§ Work to complete:
Repeat the records word for word.

§ Data provided:
-- ==== Sys2Proof/Laws/PerInstr.lean ====
section
/-! SUPPORT. What is proved instruction by instruction: the decoder reads back what the encoder writes. -/

namespace Sys2Proof.Laws.RoundTrip

/-- A well-formed instruction is what the decoder reads from its encoding, under either register width. -/
def Statement (i : Instr) : Prop := ∀ x : Xlen, i.wf x = true → decode x (encode i) = .ok i

theorem sret : Statement .sret := by intro x _; cases x <;> rfl
theorem mret : Statement .mret := by intro x _; cases x <;> rfl
theorem wfi : Statement .wfi := by intro x _; cases x <;> rfl
theorem sfenceVma (rs1 rs2 : Reg) : Statement (.sfenceVma rs1 rs2) := by
  intro x _; simp [decode, encode, decodeSystem, decodePriv, encR_opcode, encR_funct3, encR_rd, encR_funct7, encR_rs1, encR_rs2]
theorem ecall : Statement .ecall := by intro x _; cases x <;> rfl
theorem ebreak : Statement .ebreak := by intro x _; cases x <;> rfl
theorem csrrw (rd : Reg) (csr : BitVec 12) (rs1 : Reg) : Statement (.csrrw rd csr rs1) := by
  intro x _; simp [decode, encode, decodeSystem, encI_opcode, encI_funct3, encI_rd, encI_rs1, encI_imm]
theorem csrrs (rd : Reg) (csr : BitVec 12) (rs1 : Reg) : Statement (.csrrs rd csr rs1) := by
  intro x _; simp [decode, encode, decodeSystem, encI_opcode, encI_funct3, encI_rd, encI_rs1, encI_imm]
theorem csrrc (rd : Reg) (csr : BitVec 12) (rs1 : Reg) : Statement (.csrrc rd csr rs1) := by
  intro x _; simp [decode, encode, decodeSystem, encI_opcode, encI_funct3, encI_rd, encI_rs1, encI_imm]
theorem csrrwi (rd : Reg) (csr : BitVec 12) (uimm : BitVec 5) : Statement (.csrrwi rd csr uimm) := by
  intro x _; simp [decode, encode, decodeSystem, encI_opcode, encI_funct3, encI_rd, encI_rs1, encI_imm]
theorem csrrsi (rd : Reg) (csr : BitVec 12) (uimm : BitVec 5) : Statement (.csrrsi rd csr uimm) := by
  intro x _; simp [decode, encode, decodeSystem, encI_opcode, encI_funct3, encI_rd, encI_rs1, encI_imm]
theorem csrrci (rd : Reg) (csr : BitVec 12) (uimm : BitVec 5) : Statement (.csrrci rd csr uimm) := by
  intro x _; simp [decode, encode, decodeSystem, encI_opcode, encI_funct3, encI_rd, encI_rs1, encI_imm]
theorem lui (rd : Reg) (imm : BitVec 20) : Statement (.lui rd imm) := by
  intro x _; simp [decode, encode, encU_opcode, encU_rd, encU_imm]
theorem auipc (rd : Reg) (imm : BitVec 20) : Statement (.auipc rd imm) := by
  intro x _; simp [decode, encode, encU_opcode, encU_rd, encU_imm]
theorem jal (rd : Reg) (off : BitVec 21) : Statement (.jal rd off) := by
  intro x h; simp [decode, encode, encJ_opcode, encJ_rd, encJ_imm _ _ _ h]
theorem jalr (rd rs1 : Reg) (imm : BitVec 12) : Statement (.jalr rd rs1 imm) := by
  intro x _; simp [decode, encode, encI_opcode, encI_funct3, encI_rd, encI_rs1, encI_imm]
theorem beq (rs1 rs2 : Reg) (off : BitVec 13) : Statement (.beq rs1 rs2 off) := by
  intro x h; simp [decode, encode, decodeBranch, encB_opcode, encB_funct3, encB_rs1, encB_rs2, encB_imm _ _ _ _ _ h]
theorem bne (rs1 rs2 : Reg) (off : BitVec 13) : Statement (.bne rs1 rs2 off) := by
  intro x h; simp [decode, encode, decodeBranch, encB_opcode, encB_funct3, encB_rs1, encB_rs2, encB_imm _ _ _ _ _ h]
theorem blt (rs1 rs2 : Reg) (off : BitVec 13) : Statement (.blt rs1 rs2 off) := by
  intro x h; simp [decode, encode, decodeBranch, encB_opcode, encB_funct3, encB_rs1, encB_rs2, encB_imm _ _ _ _ _ h]
theorem bge (rs1 rs2 : Reg) (off : BitVec 13) : Statement (.bge rs1 rs2 off) := by
  intro x h; simp [decode, encode, decodeBranch, encB_opcode, encB_funct3, encB_rs1, encB_rs2, encB_imm _ _ _ _ _ h]
theorem bltu (rs1 rs2 : Reg) (off : BitVec 13) : Statement (.bltu rs1 rs2 off) := by
  intro x h; simp [decode, encode, decodeBranch, encB_opcode, encB_funct3, encB_rs1, encB_rs2, encB_imm _ _ _ _ _ h]
theorem bgeu (rs1 rs2 : Reg) (off : BitVec 13) : Statement (.bgeu rs1 rs2 off) := by
  intro x h; simp [decode, encode, decodeBranch, encB_opcode, encB_funct3, encB_rs1, encB_rs2, encB_imm _ _ _ _ _ h]
theorem lw (rd rs1 : Reg) (imm : BitVec 12) : Statement (.lw rd rs1 imm) := by
  intro x _; simp [decode, encode, encI_opcode, encI_funct3, encI_rd, encI_rs1, encI_imm]
theorem sw (rs2 rs1 : Reg) (imm : BitVec 12) : Statement (.sw rs2 rs1 imm) := by
  intro x _; simp [decode, encode, encS_opcode, encS_funct3, encS_rs1, encS_rs2, encS_imm]
theorem addi (rd rs1 : Reg) (imm : BitVec 12) : Statement (.addi rd rs1 imm) := by
  intro x _; simp [decode, encode, decodeOpImm, encI_opcode, encI_funct3, encI_rd, encI_rs1, encI_imm]
theorem ori (rd rs1 : Reg) (imm : BitVec 12) : Statement (.ori rd rs1 imm) := by
  intro x _; simp [decode, encode, decodeOpImm, encI_opcode, encI_funct3, encI_rd, encI_rs1, encI_imm]
theorem andi (rd rs1 : Reg) (imm : BitVec 12) : Statement (.andi rd rs1 imm) := by
  intro x _; simp [decode, encode, decodeOpImm, encI_opcode, encI_funct3, encI_rd, encI_rs1, encI_imm]
theorem slli (rd rs1 : Reg) (shamt : BitVec 6) : Statement (.slli rd rs1 shamt) := by
  intro x h; have h' : shamtFits x shamt = true := h; simp [decode, encode, decodeOpImm, encShift_opcode, encShift_funct3, encShift_rd, encShift_rs1, encShift_shamt, encShift_zeros, h']
theorem add (rd rs1 rs2 : Reg) : Statement (.add rd rs1 rs2) := by
  intro x _; simp [decode, encode, decodeOp, encR_opcode, encR_funct3, encR_funct7, encR_rd, encR_rs1, encR_rs2]
theorem sub (rd rs1 rs2 : Reg) : Statement (.sub rd rs1 rs2) := by
  intro x _; simp [decode, encode, decodeOp, encR_opcode, encR_funct3, encR_funct7, encR_rd, encR_rs1, encR_rs2]
theorem sltu (rd rs1 rs2 : Reg) : Statement (.sltu rd rs1 rs2) := by
  intro x _; simp [decode, encode, decodeOp, encR_opcode, encR_funct3, encR_funct7, encR_rd, encR_rs1, encR_rs2]
theorem or (rd rs1 rs2 : Reg) : Statement (.or rd rs1 rs2) := by
  intro x _; simp [decode, encode, decodeOp, encR_opcode, encR_funct3, encR_funct7, encR_rd, encR_rs1, encR_rs2]
theorem and (rd rs1 rs2 : Reg) : Statement (.and rd rs1 rs2) := by
  intro x _; simp [decode, encode, decodeOp, encR_opcode, encR_funct3, encR_funct7, encR_rd, encR_rs1, encR_rs2]

end Sys2Proof.Laws.RoundTrip
end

§ Solution to the exercise:
-- ==== Sys2Proof/Laws/PerInstr.lean ====
section
/-! SUPPORT. What is proved instruction by instruction: the decoder reads back what the encoder writes. -/

namespace Sys2Proof.Laws.RoundTrip

/-- A well-formed instruction is what the decoder reads from its encoding, under either register width. -/
def Statement (i : Instr) : Prop := ∀ x : Xlen, i.wf x = true → decode x (encode i) = .ok i

theorem sret : Statement .sret := by intro x _; cases x <;> rfl
theorem mret : Statement .mret := by intro x _; cases x <;> rfl
theorem wfi : Statement .wfi := by intro x _; cases x <;> rfl
theorem sfenceVma (rs1 rs2 : Reg) : Statement (.sfenceVma rs1 rs2) := by
  intro x _; simp [decode, encode, decodeSystem, decodePriv, encR_opcode, encR_funct3, encR_rd, encR_funct7, encR_rs1, encR_rs2]
theorem ecall : Statement .ecall := by intro x _; cases x <;> rfl
theorem ebreak : Statement .ebreak := by intro x _; cases x <;> rfl
theorem csrrw (rd : Reg) (csr : BitVec 12) (rs1 : Reg) : Statement (.csrrw rd csr rs1) := by
  intro x _; simp [decode, encode, decodeSystem, encI_opcode, encI_funct3, encI_rd, encI_rs1, encI_imm]
theorem csrrs (rd : Reg) (csr : BitVec 12) (rs1 : Reg) : Statement (.csrrs rd csr rs1) := by
  intro x _; simp [decode, encode, decodeSystem, encI_opcode, encI_funct3, encI_rd, encI_rs1, encI_imm]
theorem csrrc (rd : Reg) (csr : BitVec 12) (rs1 : Reg) : Statement (.csrrc rd csr rs1) := by
  intro x _; simp [decode, encode, decodeSystem, encI_opcode, encI_funct3, encI_rd, encI_rs1, encI_imm]
theorem csrrwi (rd : Reg) (csr : BitVec 12) (uimm : BitVec 5) : Statement (.csrrwi rd csr uimm) := by
  intro x _; simp [decode, encode, decodeSystem, encI_opcode, encI_funct3, encI_rd, encI_rs1, encI_imm]
theorem csrrsi (rd : Reg) (csr : BitVec 12) (uimm : BitVec 5) : Statement (.csrrsi rd csr uimm) := by
  intro x _; simp [decode, encode, decodeSystem, encI_opcode, encI_funct3, encI_rd, encI_rs1, encI_imm]
theorem csrrci (rd : Reg) (csr : BitVec 12) (uimm : BitVec 5) : Statement (.csrrci rd csr uimm) := by
  intro x _; simp [decode, encode, decodeSystem, encI_opcode, encI_funct3, encI_rd, encI_rs1, encI_imm]
theorem lui (rd : Reg) (imm : BitVec 20) : Statement (.lui rd imm) := by
  intro x _; simp [decode, encode, encU_opcode, encU_rd, encU_imm]
theorem auipc (rd : Reg) (imm : BitVec 20) : Statement (.auipc rd imm) := by
  intro x _; simp [decode, encode, encU_opcode, encU_rd, encU_imm]
theorem jal (rd : Reg) (off : BitVec 21) : Statement (.jal rd off) := by
  intro x h; simp [decode, encode, encJ_opcode, encJ_rd, encJ_imm _ _ _ h]
theorem jalr (rd rs1 : Reg) (imm : BitVec 12) : Statement (.jalr rd rs1 imm) := by
  intro x _; simp [decode, encode, encI_opcode, encI_funct3, encI_rd, encI_rs1, encI_imm]
theorem beq (rs1 rs2 : Reg) (off : BitVec 13) : Statement (.beq rs1 rs2 off) := by
  intro x h; simp [decode, encode, decodeBranch, encB_opcode, encB_funct3, encB_rs1, encB_rs2, encB_imm _ _ _ _ _ h]
theorem bne (rs1 rs2 : Reg) (off : BitVec 13) : Statement (.bne rs1 rs2 off) := by
  intro x h; simp [decode, encode, decodeBranch, encB_opcode, encB_funct3, encB_rs1, encB_rs2, encB_imm _ _ _ _ _ h]
theorem blt (rs1 rs2 : Reg) (off : BitVec 13) : Statement (.blt rs1 rs2 off) := by
  intro x h; simp [decode, encode, decodeBranch, encB_opcode, encB_funct3, encB_rs1, encB_rs2, encB_imm _ _ _ _ _ h]
theorem bge (rs1 rs2 : Reg) (off : BitVec 13) : Statement (.bge rs1 rs2 off) := by
  intro x h; simp [decode, encode, decodeBranch, encB_opcode, encB_funct3, encB_rs1, encB_rs2, encB_imm _ _ _ _ _ h]
theorem bltu (rs1 rs2 : Reg) (off : BitVec 13) : Statement (.bltu rs1 rs2 off) := by
  intro x h; simp [decode, encode, decodeBranch, encB_opcode, encB_funct3, encB_rs1, encB_rs2, encB_imm _ _ _ _ _ h]
theorem bgeu (rs1 rs2 : Reg) (off : BitVec 13) : Statement (.bgeu rs1 rs2 off) := by
  intro x h; simp [decode, encode, decodeBranch, encB_opcode, encB_funct3, encB_rs1, encB_rs2, encB_imm _ _ _ _ _ h]
theorem lw (rd rs1 : Reg) (imm : BitVec 12) : Statement (.lw rd rs1 imm) := by
  intro x _; simp [decode, encode, encI_opcode, encI_funct3, encI_rd, encI_rs1, encI_imm]
theorem sw (rs2 rs1 : Reg) (imm : BitVec 12) : Statement (.sw rs2 rs1 imm) := by
  intro x _; simp [decode, encode, encS_opcode, encS_funct3, encS_rs1, encS_rs2, encS_imm]
theorem addi (rd rs1 : Reg) (imm : BitVec 12) : Statement (.addi rd rs1 imm) := by
  intro x _; simp [decode, encode, decodeOpImm, encI_opcode, encI_funct3, encI_rd, encI_rs1, encI_imm]
theorem ori (rd rs1 : Reg) (imm : BitVec 12) : Statement (.ori rd rs1 imm) := by
  intro x _; simp [decode, encode, decodeOpImm, encI_opcode, encI_funct3, encI_rd, encI_rs1, encI_imm]
theorem andi (rd rs1 : Reg) (imm : BitVec 12) : Statement (.andi rd rs1 imm) := by
  intro x _; simp [decode, encode, decodeOpImm, encI_opcode, encI_funct3, encI_rd, encI_rs1, encI_imm]
theorem slli (rd rs1 : Reg) (shamt : BitVec 6) : Statement (.slli rd rs1 shamt) := by
  intro x h; have h' : shamtFits x shamt = true := h; simp [decode, encode, decodeOpImm, encShift_opcode, encShift_funct3, encShift_rd, encShift_rs1, encShift_shamt, encShift_zeros, h']
theorem add (rd rs1 rs2 : Reg) : Statement (.add rd rs1 rs2) := by
  intro x _; simp [decode, encode, decodeOp, encR_opcode, encR_funct3, encR_funct7, encR_rd, encR_rs1, encR_rs2]
theorem sub (rd rs1 rs2 : Reg) : Statement (.sub rd rs1 rs2) := by
  intro x _; simp [decode, encode, decodeOp, encR_opcode, encR_funct3, encR_funct7, encR_rd, encR_rs1, encR_rs2]
theorem sltu (rd rs1 rs2 : Reg) : Statement (.sltu rd rs1 rs2) := by
  intro x _; simp [decode, encode, decodeOp, encR_opcode, encR_funct3, encR_funct7, encR_rd, encR_rs1, encR_rs2]
theorem or (rd rs1 rs2 : Reg) : Statement (.or rd rs1 rs2) := by
  intro x _; simp [decode, encode, decodeOp, encR_opcode, encR_funct3, encR_funct7, encR_rd, encR_rs1, encR_rs2]
theorem and (rd rs1 rs2 : Reg) : Statement (.and rd rs1 rs2) := by
  intro x _; simp [decode, encode, decodeOp, encR_opcode, encR_funct3, encR_funct7, encR_rd, encR_rs1, encR_rs2]

end Sys2Proof.Laws.RoundTrip
end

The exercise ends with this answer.